#### Instructions to follow
Examine the records and identify each line that includes the string "cmdCEntersStandby". Copy those lines.

══ Data for analysis

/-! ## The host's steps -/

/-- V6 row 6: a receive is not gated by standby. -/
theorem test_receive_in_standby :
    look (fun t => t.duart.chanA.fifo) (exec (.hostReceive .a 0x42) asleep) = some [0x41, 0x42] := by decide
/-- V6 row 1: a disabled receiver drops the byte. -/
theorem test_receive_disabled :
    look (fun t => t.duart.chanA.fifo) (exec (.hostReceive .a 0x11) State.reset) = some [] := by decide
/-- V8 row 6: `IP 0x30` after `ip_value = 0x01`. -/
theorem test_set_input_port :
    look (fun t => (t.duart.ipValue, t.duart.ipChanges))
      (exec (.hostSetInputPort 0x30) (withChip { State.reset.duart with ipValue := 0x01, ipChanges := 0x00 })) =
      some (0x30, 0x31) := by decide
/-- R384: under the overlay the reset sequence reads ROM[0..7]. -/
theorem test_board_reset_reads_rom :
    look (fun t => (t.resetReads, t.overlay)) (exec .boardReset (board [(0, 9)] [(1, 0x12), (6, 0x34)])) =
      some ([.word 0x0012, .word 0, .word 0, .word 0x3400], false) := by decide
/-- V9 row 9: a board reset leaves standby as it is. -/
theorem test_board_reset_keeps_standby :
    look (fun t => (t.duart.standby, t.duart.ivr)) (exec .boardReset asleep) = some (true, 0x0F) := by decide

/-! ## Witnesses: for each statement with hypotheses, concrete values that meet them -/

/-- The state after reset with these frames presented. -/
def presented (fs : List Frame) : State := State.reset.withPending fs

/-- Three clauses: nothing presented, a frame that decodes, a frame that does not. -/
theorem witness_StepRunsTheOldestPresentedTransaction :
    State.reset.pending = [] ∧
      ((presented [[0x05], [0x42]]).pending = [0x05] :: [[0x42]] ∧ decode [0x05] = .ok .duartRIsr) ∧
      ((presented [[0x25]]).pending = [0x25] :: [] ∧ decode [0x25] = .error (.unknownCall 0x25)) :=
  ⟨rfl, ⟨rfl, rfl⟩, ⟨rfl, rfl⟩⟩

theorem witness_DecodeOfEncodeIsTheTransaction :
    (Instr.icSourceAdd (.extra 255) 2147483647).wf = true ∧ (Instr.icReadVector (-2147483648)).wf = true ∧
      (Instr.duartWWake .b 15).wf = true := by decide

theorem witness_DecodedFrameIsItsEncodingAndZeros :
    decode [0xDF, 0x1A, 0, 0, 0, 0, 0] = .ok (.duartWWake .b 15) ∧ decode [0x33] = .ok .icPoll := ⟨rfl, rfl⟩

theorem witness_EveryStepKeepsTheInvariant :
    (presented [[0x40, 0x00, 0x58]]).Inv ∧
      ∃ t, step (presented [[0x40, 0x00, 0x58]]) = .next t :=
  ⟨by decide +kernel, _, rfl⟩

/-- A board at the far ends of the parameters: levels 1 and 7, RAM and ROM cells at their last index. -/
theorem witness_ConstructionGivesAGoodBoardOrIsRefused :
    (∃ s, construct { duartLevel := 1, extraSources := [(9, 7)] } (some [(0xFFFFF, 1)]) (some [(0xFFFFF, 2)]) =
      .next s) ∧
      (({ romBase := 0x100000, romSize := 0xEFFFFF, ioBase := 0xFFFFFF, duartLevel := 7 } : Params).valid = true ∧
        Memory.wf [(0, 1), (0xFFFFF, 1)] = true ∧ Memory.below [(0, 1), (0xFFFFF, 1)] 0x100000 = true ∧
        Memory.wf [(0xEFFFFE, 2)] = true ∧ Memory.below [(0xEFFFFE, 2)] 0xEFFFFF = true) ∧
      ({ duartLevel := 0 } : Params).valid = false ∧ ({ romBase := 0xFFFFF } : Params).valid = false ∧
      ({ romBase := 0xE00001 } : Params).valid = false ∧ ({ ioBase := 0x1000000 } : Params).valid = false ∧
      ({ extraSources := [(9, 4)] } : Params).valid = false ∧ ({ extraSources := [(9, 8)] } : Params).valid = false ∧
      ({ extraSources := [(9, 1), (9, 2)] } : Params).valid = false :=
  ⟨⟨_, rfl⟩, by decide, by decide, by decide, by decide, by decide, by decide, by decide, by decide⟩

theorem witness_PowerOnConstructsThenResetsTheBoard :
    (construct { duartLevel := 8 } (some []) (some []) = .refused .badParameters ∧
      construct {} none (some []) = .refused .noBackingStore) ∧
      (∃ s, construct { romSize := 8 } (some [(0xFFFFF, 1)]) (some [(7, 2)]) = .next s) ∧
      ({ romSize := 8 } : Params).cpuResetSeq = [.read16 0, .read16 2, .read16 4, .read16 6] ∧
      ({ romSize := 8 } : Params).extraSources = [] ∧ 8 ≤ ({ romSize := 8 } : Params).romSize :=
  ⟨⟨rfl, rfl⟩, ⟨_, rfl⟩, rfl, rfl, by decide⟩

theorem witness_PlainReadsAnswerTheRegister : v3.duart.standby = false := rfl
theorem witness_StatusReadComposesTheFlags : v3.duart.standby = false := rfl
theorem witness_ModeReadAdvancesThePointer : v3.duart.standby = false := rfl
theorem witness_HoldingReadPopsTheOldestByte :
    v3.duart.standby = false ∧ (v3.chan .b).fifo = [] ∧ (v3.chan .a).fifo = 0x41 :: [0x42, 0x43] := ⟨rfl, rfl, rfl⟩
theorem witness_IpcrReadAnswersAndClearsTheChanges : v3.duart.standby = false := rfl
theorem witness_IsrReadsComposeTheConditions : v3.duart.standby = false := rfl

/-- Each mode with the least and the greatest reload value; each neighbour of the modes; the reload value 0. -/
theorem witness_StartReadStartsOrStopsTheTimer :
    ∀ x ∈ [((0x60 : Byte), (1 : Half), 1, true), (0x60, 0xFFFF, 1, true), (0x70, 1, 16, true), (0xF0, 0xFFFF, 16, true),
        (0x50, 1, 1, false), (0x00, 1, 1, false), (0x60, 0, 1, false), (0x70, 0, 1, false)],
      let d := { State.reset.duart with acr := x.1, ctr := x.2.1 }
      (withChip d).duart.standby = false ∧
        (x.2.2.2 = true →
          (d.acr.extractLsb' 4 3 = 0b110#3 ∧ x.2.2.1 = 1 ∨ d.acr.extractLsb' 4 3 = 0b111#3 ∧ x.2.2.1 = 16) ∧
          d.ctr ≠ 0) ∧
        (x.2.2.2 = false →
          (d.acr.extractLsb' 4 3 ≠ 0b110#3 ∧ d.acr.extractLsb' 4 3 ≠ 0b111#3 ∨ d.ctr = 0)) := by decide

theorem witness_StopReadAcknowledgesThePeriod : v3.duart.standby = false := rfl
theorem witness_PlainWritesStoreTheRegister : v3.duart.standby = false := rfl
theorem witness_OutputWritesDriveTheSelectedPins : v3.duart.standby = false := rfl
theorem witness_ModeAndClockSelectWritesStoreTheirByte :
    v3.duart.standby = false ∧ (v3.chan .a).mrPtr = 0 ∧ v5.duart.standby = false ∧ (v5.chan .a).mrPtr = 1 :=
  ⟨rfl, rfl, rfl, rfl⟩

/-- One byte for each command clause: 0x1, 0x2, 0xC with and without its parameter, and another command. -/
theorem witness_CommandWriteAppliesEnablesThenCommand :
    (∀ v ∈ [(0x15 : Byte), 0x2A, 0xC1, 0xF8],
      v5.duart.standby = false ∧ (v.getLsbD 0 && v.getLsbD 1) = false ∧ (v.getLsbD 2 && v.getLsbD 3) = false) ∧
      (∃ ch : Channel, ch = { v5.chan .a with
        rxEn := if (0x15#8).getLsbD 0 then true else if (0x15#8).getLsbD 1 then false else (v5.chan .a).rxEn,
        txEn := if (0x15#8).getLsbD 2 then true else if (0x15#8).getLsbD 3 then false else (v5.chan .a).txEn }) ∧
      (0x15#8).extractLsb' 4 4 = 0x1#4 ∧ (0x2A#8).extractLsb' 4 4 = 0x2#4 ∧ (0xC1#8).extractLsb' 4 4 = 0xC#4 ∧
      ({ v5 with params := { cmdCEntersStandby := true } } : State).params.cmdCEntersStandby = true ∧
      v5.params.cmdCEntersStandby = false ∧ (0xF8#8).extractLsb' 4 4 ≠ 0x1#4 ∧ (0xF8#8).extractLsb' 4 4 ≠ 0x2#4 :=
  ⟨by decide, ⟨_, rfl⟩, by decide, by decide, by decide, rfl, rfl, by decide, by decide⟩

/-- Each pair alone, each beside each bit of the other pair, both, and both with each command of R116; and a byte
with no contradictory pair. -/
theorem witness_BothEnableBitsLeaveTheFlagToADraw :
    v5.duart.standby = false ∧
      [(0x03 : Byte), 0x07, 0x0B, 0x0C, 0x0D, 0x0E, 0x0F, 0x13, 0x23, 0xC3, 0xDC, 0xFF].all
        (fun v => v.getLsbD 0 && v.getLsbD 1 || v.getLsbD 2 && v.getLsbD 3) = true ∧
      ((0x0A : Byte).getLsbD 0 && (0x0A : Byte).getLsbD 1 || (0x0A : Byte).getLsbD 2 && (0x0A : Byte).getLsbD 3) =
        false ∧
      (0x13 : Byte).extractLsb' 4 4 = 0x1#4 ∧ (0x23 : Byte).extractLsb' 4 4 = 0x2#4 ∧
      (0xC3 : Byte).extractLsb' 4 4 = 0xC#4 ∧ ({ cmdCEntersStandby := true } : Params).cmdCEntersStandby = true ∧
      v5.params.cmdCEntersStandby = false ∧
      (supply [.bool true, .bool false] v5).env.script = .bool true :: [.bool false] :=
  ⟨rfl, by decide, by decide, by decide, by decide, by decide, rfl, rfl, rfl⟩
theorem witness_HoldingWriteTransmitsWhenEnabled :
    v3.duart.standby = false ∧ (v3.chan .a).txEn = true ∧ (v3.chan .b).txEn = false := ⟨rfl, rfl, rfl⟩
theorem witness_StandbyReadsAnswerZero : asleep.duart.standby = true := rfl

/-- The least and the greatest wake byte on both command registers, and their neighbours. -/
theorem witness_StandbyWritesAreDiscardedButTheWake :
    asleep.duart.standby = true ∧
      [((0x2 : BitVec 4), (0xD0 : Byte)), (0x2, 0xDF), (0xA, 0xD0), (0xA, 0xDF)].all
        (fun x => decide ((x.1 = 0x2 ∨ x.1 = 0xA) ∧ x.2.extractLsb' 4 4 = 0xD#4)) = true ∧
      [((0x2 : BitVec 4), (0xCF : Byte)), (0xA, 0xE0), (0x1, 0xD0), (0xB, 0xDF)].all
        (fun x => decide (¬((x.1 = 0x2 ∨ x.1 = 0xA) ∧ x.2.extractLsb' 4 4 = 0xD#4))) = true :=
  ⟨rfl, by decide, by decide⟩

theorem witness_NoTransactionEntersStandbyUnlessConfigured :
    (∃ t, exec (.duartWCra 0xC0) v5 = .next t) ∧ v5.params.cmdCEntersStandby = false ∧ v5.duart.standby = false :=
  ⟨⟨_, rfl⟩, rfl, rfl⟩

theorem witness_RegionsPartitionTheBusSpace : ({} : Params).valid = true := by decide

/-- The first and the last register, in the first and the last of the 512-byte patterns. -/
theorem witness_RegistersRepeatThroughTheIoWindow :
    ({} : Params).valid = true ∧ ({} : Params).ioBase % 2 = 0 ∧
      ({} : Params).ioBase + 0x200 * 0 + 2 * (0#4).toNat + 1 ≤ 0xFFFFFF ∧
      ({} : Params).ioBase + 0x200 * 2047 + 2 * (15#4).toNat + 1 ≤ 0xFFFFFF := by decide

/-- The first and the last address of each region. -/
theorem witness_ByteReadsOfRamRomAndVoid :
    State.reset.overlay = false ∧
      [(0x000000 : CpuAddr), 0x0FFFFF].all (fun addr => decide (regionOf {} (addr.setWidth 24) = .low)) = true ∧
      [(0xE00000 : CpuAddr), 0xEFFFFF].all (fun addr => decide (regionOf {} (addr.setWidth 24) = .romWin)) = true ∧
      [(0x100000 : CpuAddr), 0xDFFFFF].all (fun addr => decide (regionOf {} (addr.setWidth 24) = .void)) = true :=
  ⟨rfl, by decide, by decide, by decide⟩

════

#### Result of this exercise
      ({ v5 with params := { cmdCEntersStandby := true } } : State).params.cmdCEntersStandby = true ∧
      v5.params.cmdCEntersStandby = false ∧ (0xF8#8).extractLsb' 4 4 ≠ 0x1#4 ∧ (0xF8#8).extractLsb' 4 4 ≠ 0x2#4 :=
      (0xC3 : Byte).extractLsb' 4 4 = 0xC#4 ∧ ({ cmdCEntersStandby := true } : Params).cmdCEntersStandby = true ∧
      v5.params.cmdCEntersStandby = false ∧
    (∃ t, exec (.duartWCra 0xC0) v5 = .next t) ∧ v5.params.cmdCEntersStandby = false ∧ v5.duart.standby = false :=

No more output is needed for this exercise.